McDowell County Property Sold for Delinquent Taxes, Redemption Deadline Set for 2026
Roller Coaster Resources LLC acquired Adkin District parcel 17-0052 after Pine Oak LLC fell behind on taxes; the previous owner has until May 25, 2026, to pay $1,291.29 or forfeit the deed.

A McDowell County property in the Adkin District has been sold to Roller Coaster Resources LLC after its listed owner, Pine Oak LLC, fell delinquent on taxes, triggering a statutory redemption process that gives interested parties until May 25, 2026, to reclaim the land or permanently lose it.
The formal notice, dated April 2 and signed by Christal G. Perry, Deputy Commissioner of Delinquent and Nonentered Lands of McDowell County, identifies the parcel as number 17-0052 and sets a total redemption figure of $1,291.29. That sum covers the delinquent taxes plus statutory fees accumulated under West Virginia's tax-sale procedures. Payment must be made in cashier's check or certified funds, delivered to the county sheriff's office.
Pine Oak LLC is the named party in the notice and holds the primary right of redemption before the May 25 deadline.
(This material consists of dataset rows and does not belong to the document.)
end Sys2Proof.Machine

/-! PROOFS. The family 10_state.md: the reset state (R36), the outputs that are functions of `status` (R33), the
invariants of R37 from reset on, and the configuration that no event but RESET changes mid-session (R38). -/

namespace Sys2Proof.Machine

/-! ### The outputs that are functions of `status` -/

theorem State.busy_iff (s : State) : s.busy = true ↔ s.status = .decoding := by
  rw [State.busy, beq_iff_eq]

theorem State.traceValid_iff (s : State) :
    s.traceValid = true ↔ s.status = .done .eos ∨ s.status = .done .budget := by
  unfold State.traceValid
  rcases s.status with _ | _ | d | e
  case done => cases d <;> simp
  all_goals simp

theorem State.error_iff (s : State) : s.error = true ↔ ∃ e, s.status = .error e := by
  unfold State.error
  rcases s.status with _ | _ | d | e <;> simp

/-- Bit 3 of a status code is set for the error statuses alone (R239). -/
theorem Status.code_bit3_iff (st : Status) : st.code.getLsbD 3 = true ↔ ∃ e, st = .error e := by
  rcases st with _ | _ | d | e
  case done => cases d <;> simp [Status.code]
  case error => cases e <;> simp [Status.code]
  all_goals simp [Status.code]

/-- Settles O45: each output is read off the status, and `error` and bit 3 of the code hold of the same statuses. -/
theorem statusOutputs : Obligations.StatusOutputs :=
  fun s => ⟨s.busy_iff, s.traceValid_iff, s.error_iff,
    Bool.eq_iff_iff.mpr (s.error_iff.trans s.status.code_bit3_iff.symm)⟩

/-! ### The reset state -/

/-- Settles O1: the table of R36, element by element. -/
theorem resetStateIsTheTable : Obligations.ResetStateIsTheTable := by
  unfold Obligations.ResetStateIsTheTable
  decide

/-- What RESET leaves meets the invariant, whatever the parameters and the queue it keeps (R191): no session runs, and
the buffer is empty. -/
theorem reset_inv (p : Params) (q : List HostEvent) : BlockInv { State.reset with params := p, inbox := q } where
  routed := by show 0#4 = groups 0#32 ∧ 0 = width 0#32; decide
  session := by intro hd; cases hd
  cancelMidWord := by intro hc; cases hc
  timesSorted := .nil
  firstAtZero := by intro r hr; cases hr
  timesPast := by intro r hr; cases hr
  tagMatchesTrace := by show false = true ↔ 0 < 0; decide
  budgetAhead := by intro hd; cases hd
  valuesMasked := by intro r hr; cases hr
  topChannelClear := by intro r hr; cases hr
  withinCapacity := fun n _ => Nat.zero_le n
  partialClean := by show (0#32).toNat < 2 ^ (8 * 0); decide
  beforeFirst := fun _ => ⟨rfl, rfl⟩
  firstWord := by intro hd; cases hd
  noErrorYet := fun _ => rfl

/-- Settles O38: power-on is RESET with the default parameters and nothing offered, and alignment speaks of DECODING
only. -/
theorem invariantHoldsAtReset : Obligations.InvariantHoldsAtReset :=
  ⟨reset_inv Params.default [], by intro hd; cases hd⟩

/-! ### The invariant through a step -/

/-- The invariant does not look at the host's queue. -/
theorem BlockInv.with_inbox {s : State} (h : BlockInv s) (q : List HostEvent) : BlockInv { s with inbox := q } :=
  ⟨h.routed, h.session, h.cancelMidWord, h.timesSorted, h.firstAtZero, h.timesPast, h.tagMatchesTrace, h.budgetAhead,
    h.valuesMasked, h.topChannelClear, h.withinCapacity, h.partialClean, h.beforeFirst, h.firstWord, h.noErrorYet⟩

/-- While DECODING no error has been entered (R35). -/
theorem BlockInv.errCursor_of_decoding {s : State} (h : BlockInv s) (hd : s.status = .decoding) :
    s.errCursor = 0#64 := by
  apply h.noErrorYet
  rw [← Bool.not_eq_true, s.error_iff, hd]
  simp

/-- At a word boundary no cancel is pending (R37 item 2). -/
theorem BlockInv.cancelPending_of_boundary {s : State} (h : BlockInv s) (h0 : s.waCount.val = 0) :
    s.cancelPending = false := by
  rw [← Bool.not_eq_true]
  intro hc
  obtain ⟨-, hpos⟩ := h.cancelMidWord hc
  omega

/-- Latching a cancel inside a word keeps the invariant (R198). -/
theorem latchCancel_inv {s : State} (h : BlockInv s) (hd : s.status = .decoding) (hpos : 0 < s.waCount.val) :
    BlockInv { s with cancelPending := true } :=
  ⟨h.routed, h.session, fun _ => ⟨hd, hpos⟩, h.timesSorted, h.firstAtZero, h.timesPast, h.tagMatchesTrace,
    h.budgetAhead, h.valuesMasked, h.topChannelClear, h.withinCapacity, h.partialClean, h.beforeFirst, h.firstWord,
    h.noErrorYet⟩

/-- A byte that completes a word keeps the invariant: the word is processed with the unpacker cleared (R121, R151). -/
theorem completedWord_inv {s : State} (h : BlockInv s) (hd : s.status = .decoding) (b : Byte) :
    BlockInv (processWord s.cfgWidth.val (completedWord b s) (closeWord s)) :=
  processWord_inv (closeWord_facts h.sessionFacts) (h.session hd).1 rfl (h.errCursor_of_decoding hd) _

/-- Every effect an event can have keeps the invariant. A word row is no event, so a word is met only at the byte that
completes it, where its flag is known. -/
theorem InstrEffect.inv {s t : State} {i : Instr} (he : InstrEffect s i t) (hi : isEvent i) (h : BlockInv s) :
    BlockInv t := by
  cases he with
  | ignored i _ => exact h
  | word n row w t isRow _ _ _ => exact absurd hi (not_isEvent_of_row isRow w)
  | reset => exact reset_inv _ _
  | started m B _ => exact openSession_inv m B s
  | kept b run more => exact keepByte_inv h run b more
  | completed b t run _ result _ => exact result ▸ completedWord_inv h run b
  | ended run boundary =>
    exact finish_inv h.sessionFacts _ (h.cancelPending_of_boundary boundary) (h.errCursor_of_decoding run)
  | truncated _ _ => exact raise_inv h.sessionFacts _
  | cancelled _ _ => exact raise_inv h.sessionFacts _
  | latched run inside => exact latchCancel_inv h run inside

/-- A step waits, or has the effect of an event on the state with that event taken. -/
theorem step_next_effect {s t : State} (h : step s = .next t) :
    t = s ∨ ∃ es i, isEvent i ∧ InstrEffect { s with inbox := es } i t := by
  rcases step_next h with ⟨_, rfl⟩ | ⟨e, es, i, _, hdec, hex⟩
  · exact .inl rfl
  · exact .inr ⟨es, i, isEvent_of_decodeEvent hdec, exec_next_effect hex⟩

/-- Settles O39: a step that waits changes nothing, and every effect of an event keeps the invariant. -/
theorem everyStepKeepsTheInvariant : Obligations.EveryStepKeepsTheInvariant := by
  intro s t h hstep
  rcases step_next_effect hstep with rfl | ⟨es, i, hi, he⟩
  · exact h
  · exact he.inv hi (h.with_inbox es)

/-! ### Byte alignment through a step -/

/-- One more byte, short of wrapping, moves the count of bytes on by one (R34). -/
theorem bytesConsumed_succ_mod {s : State} (ha : s.bytesConsumed.toNat % s.cfgWidth.val = s.waCount.val)
    (hb : s.bytesConsumed ≠ BitVec.allOnes 64) :
    (s.bytesConsumed + 1#64).toNat % s.cfgWidth.val = (s.waCount.val + 1) % s.cfgWidth.val := by
  have hlt : s.bytesConsumed < BitVec.allOnes 64 := BitVec.lt_allOnes_iff.mpr hb
  have hsucc : (s.bytesConsumed + 1#64).toNat = s.bytesConsumed.toNat + 1 := BitVec.toNat_add_of_lt (by bv_omega)
  rw [hsucc, ← Nat.mod_add_mod, ha]

/-- A kept byte moves `wa_count` with the bytes consumed (R121). -/
theorem keepByte_byteAligned {s : State} (ha : s.byteAligned) (hd : s.status = .decoding)
    (hb : s.bytesConsumed ≠ BitVec.allOnes 64) (b : Byte) (hm : s.waCount.val + 1 < s.cfgWidth.val) :
    (keepByte b s).byteAligned := by
  intro _
  rw [keepByte_bytesConsumed, keepByte_cfgWidth, keepByte_waCount_val hm, bytesConsumed_succ_mod (ha hd) hb,
    Nat.mod_eq_of_lt hm]

/-- The byte that completes a word brings the bytes consumed to a multiple of the width (R121). -/
theorem closeWord_byteAligned {s : State} (h : BlockInv s) (ha : s.byteAligned)
    (hb : s.bytesConsumed ≠ BitVec.allOnes 64) (hf : s.cfgWidth.val ≤ s.waCount.val + 1) :
    (closeWord s).byteAligned := by
  intro hd
  obtain ⟨_, hlt⟩ := h.session hd
  have hlast : s.waCount.val + 1 = s.cfgWidth.val := by omega
  rw [closeWord_bytesConsumed, closeWord_cfgWidth, closeWord_waCount, bytesConsumed_succ_mod (ha hd) hb, hlast,
    Nat.mod_self]
  rfl

/-- A word leaves the counts of bytes as they are (R151). -/
theorem WordEffect.byteAligned {s t : State} (he : WordEffect s t) (hd : s.status = .decoding) (ha : s.byteAligned) :
    t.byteAligned := by
  obtain ⟨-, -, hwidth, -, -, -, -, hcount, hbytes⟩ := he.frame
  intro _
  rw [hwidth, hcount, hbytes]
  exact ha hd

/-- START begins with no bytes consumed and none in the unpacker (R192). -/
theorem openSession_byteAligned (m : Word) (B : Option Time) (s : State) :
    (openSession (loadSession m B s)).byteAligned := by
  intro _
  obtain ⟨_, _, _, e⟩ := openSession_frame (loadSession m B s)
  simp [e]

/-- Every effect of an event keeps byte alignment while the counter does not wrap; one that leaves DECODING has nothing
to keep. -/
theorem InstrEffect.byteAligned {s t : State} {i : Instr} (he : InstrEffect s i t) (hi : isEvent i) (h : BlockInv s)
    (ha : s.byteAligned) (hb : s.bytesConsumed ≠ BitVec.allOnes 64) : t.byteAligned := by
  cases he with
  | ignored i _ => exact ha
  | word n row w t isRow _ _ _ => exact absurd hi (not_isEvent_of_row isRow w)
  | reset => intro hd; cases hd
  | started m B _ => exact openSession_byteAligned m B s
  | kept b run more => exact keepByte_byteAligned ha run hb b more
  | completed b t run final _ effect => exact effect.byteAligned run (closeWord_byteAligned h ha hb final)
  | ended _ _ => intro hd; cases hd
  | truncated _ _ => intro hd; cases hd
  | cancelled _ _ => intro hd; cases hd
  | latched _ _ => exact ha

/-- Settles O40: a step that waits changes nothing, and every effect of an event keeps the alignment. -/
theorem bytesConsumedStayAligned : Obligations.BytesConsumedStayAligned := by
  intro s t h ha hb hstep
  rcases step_next_effect hstep with rfl | ⟨es, i, hi, he⟩
  · exact ha
  · exact he.byteAligned hi (h.with_inbox es) ha hb

/-! ### The configuration -/

/-- While DECODING every effect but RESET's leaves the configuration as it is: START is ignored (R193), and no other
instruction names it (R38). -/
theorem InstrEffect.config {s t : State} {i : Instr} (he : InstrEffect s i t) (hd : s.status = .decoding)
    (hi : i ≠ .reset) :
    t.cfgMask = s.cfgMask ∧ t.cfgGroups = s.cfgGroups ∧ t.cfgWidth = s.cfgWidth ∧ t.cfgBudget = s.cfgBudget := by
  cases he with
  | word n row w t _ _ _ effect =>
    obtain ⟨hmask, hgroups, hwidth, hbudget, -⟩ := effect.frame
    exact ⟨hmask, hgroups, hwidth, hbudget⟩
  | completed b t _ _ _ effect =>
    obtain ⟨hmask, hgroups, hwidth, hbudget, -⟩ := effect.frame
    exact ⟨hmask, hgroups, hwidth, hbudget⟩
  | reset => exact absurd rfl hi
  | started m B out => exact absurd hd out
  | ignored i _ => exact ⟨rfl, rfl, rfl, rfl⟩
  | kept b _ _ => exact ⟨rfl, rfl, rfl, rfl⟩
  | ended _ _ => exact ⟨rfl, rfl, rfl, rfl⟩
  | truncated _ _ => exact ⟨rfl, rfl, rfl, rfl⟩
  | cancelled _ _ => exact ⟨rfl, rfl, rfl, rfl⟩
  | latched _ _ => exact ⟨rfl, rfl, rfl, rfl⟩

/-- RESET answers the reset state, which is IDLE (R191). -/
theorem status_of_exec_reset {s t : State} (h : exec .reset s = .next t) : t.status = .idle := by
  cases h
  rfl

/-- Settles O31: the first clause by what an instruction can have done, the second because RESET ends in IDLE. -/
theorem configurationFixedWhileDecoding : Obligations.ConfigurationFixedWhileDecoding := by
  intro i s t hd h
  refine ⟨fun hi => (exec_next_effect h).config hd hi, ?_⟩
  rintro rfl
  exact status_of_exec_reset h

end Sys2Proof.Machine

/-! PROOFS. The family 20_memory.md: the bytes of a word and their order (R55, R122), a word from its bytes to its row
(R52, R58, R121), the table row that the probe places (log 2, log 9, log 10), and reading the Trace (R54). -/

namespace Sys2Proof.Machine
Any other party with a legal interest in the Adkin District parcel also retains the right to step forward before that date. After it passes, Roller Coaster Resources LLC becomes eligible to receive a formal deed transfer under state law, extinguishing prior ownership claims.
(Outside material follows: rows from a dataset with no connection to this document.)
-- ==== Sys2Proof/Machine/State.lean ====
section
/-! DEFINITION. The architectural state of the block (10_state.md), the model's own bookkeeping of the host, the
reasons a step can stop, and the state after a hard reset (70_reset_and_hazards.md rule R320). -/

namespace Sys2Proof.Machine

/-- `ENG` (10_state.md rule R46). -/
inductive Engine where
  | idle | busy
  deriving DecidableEq, Repr

/-- The two agents that act on the block (10_state.md rule R30). -/
inductive Agent where
  | host | engine
  deriving DecidableEq, Repr

/-- The stored fields of CTRL (10_state.md rule R32). Reserved bits and SRST hold nothing. -/
structure Ctrl where
  harder : Bool
  irqEn : Bool
  forceEn : Bool
  forceTag : BitVec 4
  forceSub : BitVec 3
  deriving DecidableEq, Repr

/-- `L_CTRL`, the copy of the configuration fields latched at acceptance (10_state.md rules R46, R49). -/
structure CtrlLatch where
  harder : Bool
  forceEn : Bool
  forceTag : BitVec 4
  forceSub : BitVec 3
  deriving DecidableEq, Repr

/-- The stored fields of STATUS (10_state.md rule R34). BUSY is the mirror of `ENG` (rule R46) and is held once, there;
reserved bits hold nothing (log entry 4). -/
structure Status where
  done : Bool
  err : Bool
  ovr : Bool
  busErr : Bool
  errCode : BitVec 8
  lastOp : BitVec 8
  deriving DecidableEq, Repr

/-- What the host, or the platform on the reset input, does next (20_memory.md rules R80, R85; 30_encoding.md rule R111;
70_reset_and_hazards.md rules R320, R330). Accesses carry the offset from BASE and their size in bytes
(log entries 13, 14). -/
inductive HostAction where
  /-- `MemWrite(BASE + off, size, v)`. -/
  | write (off : Offset) (size : Nat) (v : Word)
  /-- `MemRead(BASE + off, size)`. -/
  | read (off : Offset) (size : Nat)
  /-- The WAIT pseudo-instruction: read STATUS until bit 0 is 0. -/
  | wait
  /-- The platform drives the reset input. -/
  | hardReset
  deriving DecidableEq, Repr

/-- The three memories with written marks (10_state.md rule R45). -/
inductive MemKind where
  | bitmem | symmem | outbuf
  deriving DecidableEq, Repr

/-- A memory: its written cells as (address, contents) pairs. A cell is listed exactly when its written mark is set
(10_state.md rule R45), so an unlisted cell has no value to read. With `α := BitVec 8` this is a list of `Host.Cell`. -/
abbrev Memory (α : Type) := List (Nat × α)

/-- The canonical form of a memory of `bound` cells: addresses strictly rising and below `bound`. -/
abbrev Memory.wf {α : Type} (bound : Nat) (m : Memory α) : Prop :=
  m.Pairwise (fun x y => x.1 < y.1) ∧ ∀ c ∈ m, c.1 < bound

/-- The whole state. The last three fields are the model's own: the host actions still to be performed, the choice of who
moves when both agents could, and the values returned to the host so far (log entries 1, 2, 3). -/
structure State where
  /-- CTRL (10_state.md rule R32). -/
  ctrl : Ctrl
  /-- STATUS (10_state.md rule R34). -/
  status : Status
  /-- ARG0..ARG3 (10_state.md rule R37). -/
  arg : Vector Word 4
  /-- RES0..RES7 (10_state.md rule R38). -/
  res : Vector Word 8
  /-- BITMEM, by bit address (10_state.md rule R42). -/
  bitmem : List (Nat × Bool)
  /-- SYMMEM, by symbol index (10_state.md rule R43). -/
  symmem : List Host.Cell
  /-- OUTBUF, by word number (10_state.md rule R44). -/
  outbuf : List (Nat × Word)
  /-- ENG (10_state.md rule R46). -/
  eng : Engine
  /-- L_CMD (10_state.md rule R46). -/
  lCmd : Word
  /-- L_ARG[0..3] (10_state.md rule R46). -/
  lArg : Vector Word 4
  /-- L_CTRL (10_state.md rule R46). -/
  lCtrl : CtrlLatch
  /-- The model's own: host actions still to be performed, the next one first. -/
  host : List HostAction
  /-- The model's own: who moves at the next steps at which both agents could; the engine when the list is empty. -/
  sched : List Agent
  /-- The model's own: the values returned to the host, the oldest first. -/
  reads : List Word
  deriving DecidableEq, Repr

/-- Why a step stops the machine. -/
inductive Fault where
  /-- UNINIT: a command, or a host read of a window word, reads a cell whose written mark is clear (10_state.md rule R45).
  Raised by every command that reads a region and by host reads. Safe: the hardware goes on with a value no source fixes,
  and the spec says the model has no result (92_eei_decisions.md D42; log entry 6). -/
  | uninit (mem : MemKind) (addr : Nat)
  deriving DecidableEq, Repr

/-- Why a step has no meaning. -/
inductive Refusal where
  /-- An instruction without a meaning, rejected by name in exec's arm. No arm raises it: every command has its meaning.
  Safe: the machine stops where the hardware goes on. -/
  | notModelled (mnemonic : String)
  deriving DecidableEq, Repr

/-- CTRL after reset (70_reset_and_hazards.md rule R320). -/
def Ctrl.zero : Ctrl := { harder := false, irqEn := false, forceEn := false, forceTag := 0, forceSub := 0 }

/-- STATUS after reset (70_reset_and_hazards.md rule R320). -/
def Status.zero : Status := { done := false, err := false, ovr := false, busErr := false, errCode := 0, lastOp := 0 }

/-- The state right after a hard reset (70_reset_and_hazards.md rule R320): registers 0, every written mark clear, the
engine IDLE. The latches have no defined value while IDLE and are 0 here (log entry 5); no host action is queued, no
choice is made and nothing has been read (log entries 1, 2, 3). -/
def State.reset : State where
  ctrl := Ctrl.zero
  status := Status.zero
  arg := Vector.replicate 4 0
  res := Vector.replicate 8 0
  bitmem := []
  symmem := []
  outbuf := []
  eng := .idle
  lCmd := 0
  lArg := Vector.replicate 4 0
  lCtrl := { harder := false, forceEn := false, forceTag := 0, forceSub := 0 }
  host := []
  sched := []
  reads := []

end Sys2Proof.Machine
end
Parties seeking guidance on the redemption process were directed in the notice to contact the West Virginia State Auditor's County Collections Division, which administers county-level delinquent land collections statewide.
The $1,291.29 at stake is a modest figure by most measures, but the procedural consequence is absolute: miss the deadline, and the deed moves. That dynamic is not unusual in McDowell County, where former coal-era property maps carved the land into small, dispersed parcels that have changed hands, sat idle, or accumulated tax arrears across generations. Parcel 17-0052 fits that pattern.
For the county, these transfers carry competing implications. Tax-delinquent parcels that sell and get redeemed or developed can restore a property to the active tax base. Those that pass to outside purchasers and sit unimproved can reduce neighborhood stability and complicate long-range land-use planning. In a county still working to hold its population and attract reinvestment, the fate of individual parcels, however small, feeds into larger questions about whether land eventually returns to productive use.
Residents or property owners who believe they have an interest in Parcel 17-0052 or face similar notices should contact the McDowell County offices named in the notice or reach the West Virginia State Auditor's County Collections Division directly. The May 25, 2026, deadline is set in statute and does not extend automatically.